Quantcast
Menu
Save, make, understand money

Household Bills

UK regulator highlights intergenerational unfairness

Cherry Reynard
Written By:
Cherry Reynard
Posted:
Updated:
02/05/2019

Younger generations really are worse off than previous generations, according to a new report on intergeneration unfairness from the FCA.

The report showed household finances have changed over the last decade. It compared the period 2006-2008 to 2014-2016 and found that people of working age were worse off than those of the same age 10 years earlier. This contrasted with individuals around retirement age who had significantly more wealth in real terms.

The report also showed that people are buying property later. Notably, Generation X – those born in the late 1960s and early 1970s are more financially stretched than before. Tom Selby, senior analyst at AJ Bell, said: “There is an argument to say those caught in the middle – so-called Generation X – face the biggest retirement savings challenge. Many will have just missed the boat on DB and will only benefit from auto-enrolment in their 40s, meaning they will face an uphill task in building a decent pension pot.”

He added: “Younger savers are being boosted by automatic enrolment, with matched contributions and value-for-money pensions now a legal right for most workers. Older workers, on the other hand, were entirely at the whim of their employer and many had no opportunity to build up private pension wealth at all.

“Auto-enrolment only extends to those in employment, however, meaning the growing army of predominantly younger self-employed workers risk missing out. Without a Government-led solution for this section of society they risk facing serious hardship in their later years.

Changing financial needs

Steven Cameron, pensions director at Aegon added: “There is a growing awareness of the varying wealth profiles and financial challenges faced by different generations be they Baby Boomers, Generation X or Millennials. Both socio-economic and demographic trends have led to significant change over the last 10 or 20 years, meaning individuals across the age bands can have very different attitudes towards, and needs from, financial services.

“It’s essential that Government policies fully reflect these age differences and that all policy areas not only meet the needs of each generation but deliver intergenerational fairness.
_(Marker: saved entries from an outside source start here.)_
-- ==== Sys2Proof/Laws/KeptPress.lean ====
section
/-! SUPPORT. Each operation of Machine/Press.lean keeps the queue, device time and canonical memories. -/

namespace Sys2Proof.Laws
open Sys2Proof Sys2Proof.Machine

variable {q : List Instr} {t : BitVec 64}

theorem modDrawer_kept {s : State} {cl k : Nat} {f : Drawer → Drawer} (hs : Kept q t s) :
    Kept q t (modDrawer s cl k f) := by
  unfold modDrawer
  repeat' first
    | intro _ | with_reducible assumption | with_reducible apply modClu_kept | with_reducible apply Kept.bind
    | with_reducible apply Kept.pure | with_reducible apply Kept.throw
    | fail_if_no_progress with_reducible apply Kept.upd | with_reducible apply Kept.iteAct | split
    | refine Kept.of_fst (by with_reducible assumption) ?_ | refine Kept.of_snd (by with_reducible assumption) ?_
    | dsimp only

theorem issueOp_kept {s : State} {cl j : Nat} {press : Option Nat} {r : List Byte} (hs : Kept q t s) :
    Kept q t (issueOp s cl j press r) := by
  unfold issueOp
  repeat' first
    | intro _ | with_reducible assumption | with_reducible apply modClu_kept | with_reducible apply Kept.bind
    | with_reducible apply Kept.pure | with_reducible apply Kept.throw
    | fail_if_no_progress with_reducible apply Kept.upd | with_reducible apply Kept.iteAct | split
    | refine Kept.of_fst (by with_reducible assumption) ?_ | refine Kept.of_snd (by with_reducible assumption) ?_
    | dsimp only

theorem padRows_kept {cl off rows stride n : Nat} {s0 : State} (hs0 : Kept q t s0) :
    Kept q t (runAct (padRows cl off rows stride n) s0).2 := by
  unfold padRows
  repeat' first
    | intro _ | with_reducible assumption | with_reducible apply loadSpad_kept | with_reducible apply mapAct_kept
    | with_reducible apply Kept.bind | with_reducible apply Kept.pure | with_reducible apply Kept.throw
    | fail_if_no_progress with_reducible apply Kept.upd | with_reducible apply Kept.iteAct | split
    | refine Kept.of_fst (by with_reducible assumption) ?_ | refine Kept.of_snd (by with_reducible assumption) ?_
    | dsimp only

theorem streamPiece_kept {g hint : Nat} {p : Nat × Nat} {s0 : State} (hs0 : Kept q t s0) :
    Kept q t (runAct (streamPiece g hint p) s0).2 := by
  unfold streamPiece
  repeat' first
    | intro _ | with_reducible assumption | with_reducible apply rcRead_kept | with_reducible apply Kept.get_bind
    | with_reducible apply Kept.bind | with_reducible apply Kept.pure | with_reducible apply Kept.throw
    | fail_if_no_progress with_reducible apply Kept.upd | with_reducible apply Kept.iteAct | split
    | refine Kept.of_fst (by with_reducible assumption) ?_ | refine Kept.of_snd (by with_reducible assumption) ?_
    | dsimp only

theorem streamRow_kept {g hint a n : Nat} {s0 : State} (hs0 : Kept q t s0) :
    Kept q t (runAct (streamRow g hint a n) s0).2 := by
  unfold streamRow
  repeat' first
    | intro _ | with_reducible assumption | with_reducible apply streamPiece_kept | with_reducible apply mapAct_kept
    | with_reducible apply Kept.bind | with_reducible apply Kept.pure | with_reducible apply Kept.throw
    | fail_if_no_progress with_reducible apply Kept.upd | with_reducible apply Kept.iteAct | split
    | refine Kept.of_fst (by with_reducible assumption) ?_ | refine Kept.of_snd (by with_reducible assumption) ?_
    | dsimp only

theorem bRows_kept {cl : Nat} {r : List Byte} {s0 : State} (hs0 : Kept q t s0) :
    Kept q t (runAct (bRows cl r) s0).2 := by
  unfold bRows
  repeat' first
    | intro _ | with_reducible assumption | with_reducible apply padRows_kept | with_reducible apply streamRow_kept
    | with_reducible apply mapAct_kept | with_reducible apply Kept.bind | with_reducible apply Kept.pure
    | with_reducible apply Kept.throw | fail_if_no_progress with_reducible apply Kept.upd
    | with_reducible apply Kept.iteAct | split | refine Kept.of_fst (by with_reducible assumption) ?_
    | refine Kept.of_snd (by with_reducible assumption) ?_ | dsimp only

theorem mmaRun_kept {cl : Nat} {r : List Byte} {s0 : State} (hs0 : Kept q t s0) :
    Kept q t (runAct (mmaRun cl r) s0).2 := by
  unfold mmaRun
  repeat' first
    | intro _ | with_reducible assumption | with_reducible apply padRows_kept | with_reducible apply bRows_kept
    | with_reducible apply Kept.bind | with_reducible apply Kept.pure | with_reducible apply Kept.throw
    | fail_if_no_progress with_reducible apply Kept.upd | with_reducible apply Kept.iteAct | split
    | refine Kept.of_fst (by with_reducible assumption) ?_ | refine Kept.of_snd (by with_reducible assumption) ?_
    | dsimp only

theorem readoutRun_kept {cl : Nat} {r : List Byte} {s0 : State} (hs0 : Kept q t s0) :
    Kept q t (runAct (readoutRun cl r) s0).2 := by
  unfold readoutRun
  repeat' first
    | intro _ | with_reducible assumption | with_reducible apply loadSpad_kept | with_reducible apply padRows_kept
    | with_reducible apply Kept.bind | with_reducible apply Kept.pure | with_reducible apply Kept.throw
    | fail_if_no_progress with_reducible apply Kept.upd | with_reducible apply Kept.iteAct | split
    | refine Kept.of_fst (by with_reducible assumption) ?_ | refine Kept.of_snd (by with_reducible assumption) ?_
    | dsimp only

theorem attnRun_kept {cl : Nat} {r : List Byte} {s0 : State} (hs0 : Kept q t s0) :
    Kept q t (runAct (attnRun cl r) s0).2 := by
  unfold attnRun
  repeat' first
    | intro _ | with_reducible assumption | with_reducible apply loadSpad_kept | with_reducible apply padRows_kept
    | with_reducible apply Kept.bind | with_reducible apply Kept.pure | with_reducible apply Kept.throw
    | fail_if_no_progress with_reducible apply Kept.upd | with_reducible apply Kept.iteAct | split
    | refine Kept.of_fst (by with_reducible assumption) ?_ | refine Kept.of_snd (by with_reducible assumption) ?_
    | dsimp only

theorem runRecord_kept {cl : Nat} {r : List Byte} {s0 : State} (hs0 : Kept q t s0) :
    Kept q t (runAct (runRecord cl r) s0).2 := by
  unfold runRecord
  repeat' first
    | intro _ | with_reducible assumption | with_reducible apply mmaRun_kept | with_reducible apply readoutRun_kept
    | with_reducible apply attnRun_kept | with_reducible apply Kept.bind | with_reducible apply Kept.pure
    | with_reducible apply Kept.throw | fail_if_no_progress with_reducible apply Kept.upd
    | with_reducible apply Kept.iteAct | split | refine Kept.of_fst (by with_reducible assumption) ?_
    | refine Kept.of_snd (by with_reducible assumption) ?_ | dsimp only

theorem setOp_kept {s : State} {cl k : Nat} {o : PressOp} (hs : Kept q t s) :
    Kept q t (setOp s cl k o) := by
  unfold setOp
  repeat' first
    | intro _ | with_reducible assumption | with_reducible apply modClu_kept | with_reducible apply Kept.bind
    | with_reducible apply Kept.pure | with_reducible apply Kept.throw
    | fail_if_no_progress with_reducible apply Kept.upd | with_reducible apply Kept.iteAct | split
    | refine Kept.of_fst (by with_reducible assumption) ?_ | refine Kept.of_snd (by with_reducible assumption) ?_
    | dsimp only

theorem startOp_kept {s : State} {cl k : Nat} {o : PressOp} (hs : Kept q t s) :
    Kept q t (startOp s cl k o) := by
  unfold startOp
  repeat' first
    | intro _ | with_reducible assumption | with_reducible apply modClu_kept | with_reducible apply startShim_kept
    | with_reducible apply endJigTask_kept | with_reducible apply runRecord_kept | with_reducible apply setOp_kept
    | with_reducible apply settle_kept | with_reducible apply Kept.bind | with_reducible apply Kept.pure
    | with_reducible apply Kept.throw | fail_if_no_progress with_reducible apply Kept.upd
    | with_reducible apply Kept.iteAct | split | refine Kept.of_fst (by with_reducible assumption) ?_
    | refine Kept.of_snd (by with_reducible assumption) ?_ | dsimp only

theorem padStores_kept {s : State} {cl : Nat} {l : List (Nat × List Byte)} (hs : Kept q t s) :
    Kept q t (padStores s cl l) := by
  unfold padStores
  repeat' first
    | intro _ | with_reducible assumption | with_reducible apply storeSpad_kept | with_reducible apply eachAct_kept
    | with_reducible apply Kept.bind | with_reducible apply Kept.pure | with_reducible apply Kept.throw
    | fail_if_no_progress with_reducible apply Kept.upd | with_reducible apply Kept.iteAct | split
    | refine Kept.of_fst (by with_reducible assumption) ?_ | refine Kept.of_snd (by with_reducible assumption) ?_
    | dsimp only

theorem deliverNote_kept {s : State} {cl : Nat} {n : Note} (hs : Kept q t s) :
    Kept q t (deliverNote s cl n) := by
  unfold deliverNote
  repeat' first
    | intro _ | with_reducible assumption | with_reducible apply modDrawer_kept | with_reducible apply Kept.bind
    | with_reducible apply Kept.pure | with_reducible apply Kept.throw
    | fail_if_no_progress with_reducible apply Kept.upd | with_reducible apply Kept.iteAct | split
    | refine Kept.of_fst (by with_reducible assumption) ?_ | refine Kept.of_snd (by with_reducible assumption) ?_
    | dsimp only

theorem makeNote_kept {s : State} {cl : Nat} {o : PressOp} (hs : Kept q t s) :
    Kept q t (makeNote s cl o) := by
  unfold makeNote
  repeat' first
    | intro _ | with_reducible assumption | with_reducible apply modClu_kept | with_reducible apply deliverNote_kept
    | with_reducible apply Kept.bind | with_reducible apply Kept.pure | with_reducible apply Kept.throw
    | fail_if_no_progress with_reducible apply Kept.upd | with_reducible apply Kept.iteAct | split
    | refine Kept.of_fst (by with_reducible assumption) ?_ | refine Kept.of_snd (by with_reducible assumption) ?_
    | dsimp only

theorem retireOp_kept {s : State} {cl : Nat} {o : PressOp} (hs : Kept q t s) :
    Kept q t (retireOp s cl o) := by
  unfold retireOp
  repeat' first
    | intro _ | with_reducible assumption | with_reducible apply modClu_kept | with_reducible apply startShim_kept
    | with_reducible apply padStores_kept | with_reducible apply makeNote_kept | with_reducible apply Kept.bind
    | with_reducible apply Kept.pure | with_reducible apply Kept.throw
    | fail_if_no_progress with_reducible apply Kept.upd | with_reducible apply Kept.iteAct | split
    | refine Kept.of_fst (by with_reducible assumption) ?_ | refine Kept.of_snd (by with_reducible assumption) ?_
    | dsimp only

theorem cutOp_kept {s : State} {cl : Nat} {o : PressOp} (hs : Kept q t s) :
    Kept q t (cutOp s cl o) := by
  unfold cutOp
  repeat' first
    | intro _ | with_reducible assumption | with_reducible apply modClu_kept | with_reducible apply startShim_kept
    | with_reducible apply padStores_kept | with_reducible apply Kept.bind | with_reducible apply Kept.pure
    | with_reducible apply Kept.throw | fail_if_no_progress with_reducible apply Kept.upd
    | with_reducible apply Kept.iteAct | split | refine Kept.of_fst (by with_reducible assumption) ?_
    | refine Kept.of_snd (by with_reducible assumption) ?_ | dsimp only

end Sys2Proof.Laws
end

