-- ==== Sys2Proof/Laws/KeptFaults.lean ====
section
/-! SUPPORT. Each operation of Machine/Faults.lean keeps the queue, device time and canonical memories. -/

namespace Sys2Proof.Laws
open Sys2Proof Sys2Proof.Machine

variable {q : List Instr} {t : BitVec 64}

theorem rstStatus_kept {s : State} {st : Status} (hs : Kept q t s) :
    Kept q t (rstStatus s st) := by
  unfold rstStatus
  repeat' first
    | with_reducible assumption | fail_if_no_progress with_reducible apply Kept.upd

theorem commandReset_kept {cause : BitVec 8} {d i : Nat} {s : State} (hs : Kept q t s) :
    Kept q t (commandReset cause d i s) := by
  unfold commandReset
  repeat' first
    | with_reducible assumption | with_reducible apply beginReset_kept | with_reducible apply rstStatus_kept | split
    | dsimp only

theorem writeRstCtrl_kept {value : Word} {s : State} (hs : Kept q t s) :
    Kept q t (writeRstCtrl value s) := by
  unfold writeRstCtrl
  repeat' first
    | with_reducible assumption | with_reducible apply commandReset_kept | split | dsimp only

theorem ctrlWrite_kept {s : State} {p : PortId} {d i : Nat} (hs : Kept q t s) :
    Kept q t (ctrlWrite s p d i) := by
  unfold ctrlWrite
  repeat' first
    | intro _ | with_reducible assumption | with_reducible apply viseWrite_kept | with_reducible apply writeRstCtrl_kept

theorem writeEpochSel_kept {value : Word} {s : State} (hs : Kept q t s) :
    Kept q t (writeEpochSel value s) := by
  unfold writeEpochSel
  repeat' first
    | with_reducible assumption | fail_if_no_progress with_reducible apply Kept.upd

theorem writeWdog_kept {value : Word} {s : State} (hs : Kept q t s) :
    Kept q t (writeWdog value s) := by
  unfold writeWdog
  repeat' first
    | with_reducible assumption | with_reducible apply setupIgnored_kept | fail_if_no_progress with_reducible apply Kept.upd
    | split | dsimp only

theorem startBeat_kept {s : State} {p : PortId} {old : Nat} (hs : Kept q t s) :
    Kept q t (startBeat s p old) := by
  unfold startBeat
  repeat' first
    | intro _ | with_reducible assumption | with_reducible apply modPort_kept | split

theorem writeHbCfg_kept {value : Word} {s : State} (hs : Kept q t s) :
    Kept q t (writeHbCfg value s) := by
  unfold writeHbCfg
  repeat' first
    | with_reducible assumption | with_reducible apply startBeat_kept | fail_if_no_progress with_reducible apply Kept.upd

theorem writeEvtHead_kept {value : Word} {s : State} (hs : Kept q t s) :
    Kept q t (writeEvtHead value s) := by
  unfold writeEvtHead
  repeat' first
    | with_reducible assumption | with_reducible apply setupIgnored_kept | fail_if_no_progress with_reducible apply Kept.upd
    | split | dsimp only

theorem writeEvtIrq_kept {value : Word} {s : State} (hs : Kept q t s) :
    Kept q t (writeEvtIrq value s) := by
  unfold writeEvtIrq
  repeat' first
    | with_reducible assumption | fail_if_no_progress with_reducible apply Kept.upd

end Sys2Proof.Laws
end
This is particularly important in areas such as pensions, social care and housing, where the financial services industry has a key role to play in supporting individuals with their financial planning. As our population ages, attitudes towards retirement are becoming more flexible, while the financial challenges of funding social care will continue to grow, making this a priority.”

Selby believes app-based technology has the potential to revolutionise savings in the UK, with investments available at the touch of a button: “Although the challenges that exist for these different cohorts of people are fairly clear, there are no easy solutions. The shift from paternalism to individualism has happened as a result of massive, unstoppable demographic trends – no single product or ‘innovation’ can change this fact.”